Records supplied: Begin
-- ==== Sys2Proof/Laws/Ops.lean ====
section
/-! SUPPORT. For each shared operation, once, everything it can do. -/

namespace Sys2Proof.Machine

/-- `StreamRead(RAW_IN)`: an item is taken exactly when `ENC` is ready and one is offered (R52, R54). -/
theorem takeRaw_eq_some {s s' : State} {x : InItem} :
    takeRaw s = some (x, s') ↔
      s.rawReady = true ∧ ∃ xs, s.rawIn = x :: xs ∧ s' = { s with rawIn := xs } := by
  unfold takeRaw
  split
  · rename_i h
    cases hr : s.rawIn <;> simp [h, eq_comm]
  · rename_i h
    simp [h]

/-- `StreamRead(TEXT_IN)`: an item is taken exactly when `PAR` is ready and one is offered (R52, R54). -/
theorem takeText_eq_some {s s' : State} {x : InItem} :
    takeText s = some (x, s') ↔
      s.txiReady = true ∧ ∃ xs, s.textIn = x :: xs ∧ s' = { s with textIn := xs } := by
  unfold takeText
  split
  · rename_i h
    cases hr : s.textIn <;> simp [h, eq_comm]
  · rename_i h
    simp [h]

/-- The transfer on `PITEM`: it happens exactly when `DEC` is ready and `p_q` is not empty (R52, R158). -/
theorem takePItem_eq_some {s s' : State} {x : PItem} :
    takePItem s = some (x, s') ↔
      s.pitemReady = true ∧ ∃ xs, s.pQ = x :: xs ∧ s' = { s with pQ := xs, pitem := s.pitem ++ [x] } := by
  unfold takePItem
  split
  · rename_i h
    cases hr : s.pQ with
    | nil => simp [h]
    | cons y ys =>
      simp only [Option.some.injEq, Prod.mk.injEq, h, true_and, List.cons.injEq]
      constructor
      · rintro ⟨rfl, rfl⟩
        exact ⟨ys, ⟨rfl, rfl⟩, rfl⟩
      · rintro ⟨xs, ⟨rfl, rfl⟩, rfl⟩
        exact ⟨rfl, rfl⟩
  · rename_i h
    simp [h]

/-- A parser transition on a byte answers a next state exactly when a byte its guard accepts is taken. -/
theorem onTextByte_eq_next {s t : State} {g : Byte → Bool} {f : Byte → State → State} :
    onTextByte s g f = .next t ↔ ∃ b s', takeText s = some (.byte b, s') ∧ g b = true ∧ t = f b s' := by
  unfold onTextByte
  split
  · rename_i b s' h
    simp only [h, Option.some.injEq, Prod.mk.injEq, InItem.byte.injEq]
    constructor
    · intro h'
      split at h'
      · rename_i hg
        cases h'
        exact ⟨b, s', ⟨rfl, rfl⟩, hg, rfl⟩
      · cases h'
    · rintro ⟨_, _, ⟨rfl, rfl⟩, hg, rfl⟩
      rw [if_pos hg]
  · rename_i h
    constructor
    · intro h'
      simp [disabled] at h'
    · rintro ⟨b, s', hs, -, -⟩
      exact absurd hs (h b s')

/-- A parser transition on a byte that does not answer a next state is not enabled: it never faults. -/
theorem onTextByte_cases (s : State) (g : Byte → Bool) (f : Byte → State → State) :
    (∃ t, onTextByte s g f = .next t) ∨ onTextByte s g f = disabled := by
  unfold onTextByte
  split
  · split
    · exact .inl ⟨_, rfl⟩
    · exact .inr rfl
  · exact .inr rfl

/-- A parser transition on `EOI` answers a next state exactly when `EOI` is taken and its guard holds. -/
theorem onTextEoi_eq_next {s t : State} {g : Bool} {f : State → State} :
    onTextEoi s g f = .next t ↔ ∃ s', takeText s = some (.eoi, s') ∧ g = true ∧ t = f s' := by
  unfold onTextEoi
  split
  · rename_i s' h
    simp only [h, Option.some.injEq, Prod.mk.injEq, true_and]
    constructor
    · intro h'
      split at h'
      · rename_i hg
        cases h'
        exact ⟨s', rfl, hg, rfl⟩
      · cases h'
    · rintro ⟨_, rfl, hg, rfl⟩
      rw [if_pos hg]
  · rename_i h
    constructor
    · intro h'
      simp [disabled] at h'
    · rintro ⟨s', hs, -, -⟩
      exact absurd hs (h s')

/-- A parser transition on `EOI` that does not answer a next state is not enabled: it never faults. -/
theorem onTextEoi_cases (s : State) (g : Bool) (f : State → State) :
    (∃ t, onTextEoi s g f = .next t) ∨ onTextEoi s g f = disabled := by
  unfold onTextEoi
  split
  · split
    · exact .inl ⟨_, rfl⟩
    · exact .inr rfl
  · exact .inr rfl

/-- Joining a pair: a byte where both numbers are Codes, the fault where one is not (R103, R224). -/
theorem joinHeld_eq_next {c : Byte} {s t : State} :
    joinHeld c s = .next t ↔
      isCode s.hiCode = true ∧ isCode c = true ∧ t = (s.emitD [.byte (pairToByte (s.hiCode, c))]).dropHigh := by
  unfold joinHeld
  split
  · rename_i h
    simp only [Bool.and_eq_true] at h
    simp [h, pairFromCodes, eq_comm]
  · rename_i h
    simp only [Bool.and_eq_true, not_and] at h
    simp only [reduceCtorEq, false_iff, not_and]
    intro h1 h2
    exact absurd h2 (h h1)

/-- Everything the pair decoder can do with an item it has taken (R220). -/
theorem decAccept_eq_next {x : PItem} {s t : State} (h : decAccept x s = .next t) :
    (s.hiValid = false ∧ ∃ c, x = .code c ∧ t = s.holdHigh c) ∨
    (s.hiValid = false ∧ ∃ k i, x = .err k i ∧ t = s.emitD [.err k i]) ∨
    (s.hiValid = false ∧ ∃ z, x = .fin z ∧ t = s.emitD [.fin z]) ∨
    (s.hiValid = true ∧ ∃ c, x = .code c ∧ isCode s.hiCode = true ∧ isCode c = true ∧
      t = (s.emitD [.byte (pairToByte (s.hiCode, c))]).dropHigh) ∨
    (s.hiValid = true ∧ ∃ k i, x = .err k i ∧ t = (s.emitD [.err k i]).dropHigh) ∨
    (s.hiValid = true ∧ x = .fin false ∧ t = (s.emitD [.err .missingSecondColorCodeBlock 0]).dropHigh) ∨
    (s.hiValid = true ∧ x = .fin true ∧
      t = (s.emitD [.err .missingSecondColorCodeBlock 0, .fin true]).dropHigh) := by
  unfold decAccept at h
  split at h <;> rename_i hv
  case h_4 => have := joinHeld_eq_next.mp h; simp_all
  all_goals cases h; simp [hv]

/-- A combinational operation answers a next state exactly when its operands are well-formed. -/
theorem answerIf_eq_next {ok : Bool} {v : OpValue} {s t : State} :
    answerIf ok v s = .next t ↔ ok = true ∧ t = s.answer v := by
  cases ok <;> simp [answerIf, eq_comm]

/-- Along a path: the first transition, then the rest. -/
theorem alongPath_cons {f : State → Out} {fs : List (State → Out)} {s t : State} :
    alongPath (f :: fs) s = .next t ↔ ∃ s', f s = .next s' ∧ alongPath fs s' = .next t := by
  simp only [alongPath]
  cases f s <;> simp

/-- Running several instructions: the first, then the rest. -/
theorem runAll_cons {i : Instr} {is : List Instr} {s t : State} :
    runAll (i :: is) s = .next t ↔ ∃ s', exec i s = .next s' ∧ runAll is s' = .next t := by
  simp only [runAll]
  cases exec i s <;> simp

/-- Running one instruction is `exec`. -/
@[simp] theorem runAll_single (i : Instr) (s : State) : runAll [i] s = exec i s := by
  simp only [runAll]
  cases exec i s <;> rfl

/-- Everything the host's turn `withdraw` can do: nothing, or take all offered items back while `rst = 1`. -/
theorem withdraw_eq_next {s t : State} :
    withdraw s = .next t ↔
      (s.rawIn = [] ∧ s.textIn = [] ∧ t = s) ∨
      (¬ (s.rawIn = [] ∧ s.textIn = []) ∧ s.rst = true ∧
        t = { s with rawIn := [], textIn := [], rstPhase := if s.rstPhase = .taken then .taken else .owed }) := by
  constructor
  · intro h
    unfold withdraw at h
    split at h
    · rename_i he
      cases h
      exact .inl ⟨he.1, he.2, rfl⟩
    · rename_i he
      split at h
      · rename_i hr
        cases h
        exact .inr ⟨he, hr, rfl⟩
      · cases h
  · rintro (⟨h1, h2, rfl⟩ | ⟨hn, hr, rfl⟩)
    · exact if_pos ⟨h1, h2⟩
    · rw [withdraw, if_neg hn, if_pos hr]

/-- Everything the host's turn that drives `rst` can do: raise it, or lower it when no rising edge is owed. -/
theorem driveRst_eq_next {level : Bool} {s t : State} :
    driveRst level s = .next t ↔
      (level = true ∧ t = { s with rst := true, rstPhase := if s.rst then s.rstPhase else .quiet }) ∨
      (level = false ∧ ¬ (s.rst = true ∧ s.rstPhase = .owed) ∧ t = { s with rst := false, rstPhase := .quiet }) := by
  constructor
  · intro h
    unfold driveRst at h
    split at h
    · rename_i hl
      cases h
      exact .inl ⟨hl, rfl⟩
    · rename_i hl
      split at h
      · cases h
      · rename_i ho
        cases h
        exact .inr ⟨Bool.eq_false_iff.mpr hl, ho, rfl⟩
  · rintro (⟨rfl, rfl⟩ | ⟨rfl, ho, rfl⟩)
    · rfl
    · rw [driveRst, if_neg Bool.false_ne_true, if_neg ho]

end Sys2Proof.Machine
end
Records supplied: End
Action item:
Only the lines containing the word "else" should be returned from the data above.

Answer to the exercise:
        t = { s with rawIn := [], textIn := [], rstPhase := if s.rstPhase = .taken then .taken else .owed }) := by
      (level = true ∧ t = { s with rst := true, rstPhase := if s.rst then s.rstPhase else .quiet }) ∨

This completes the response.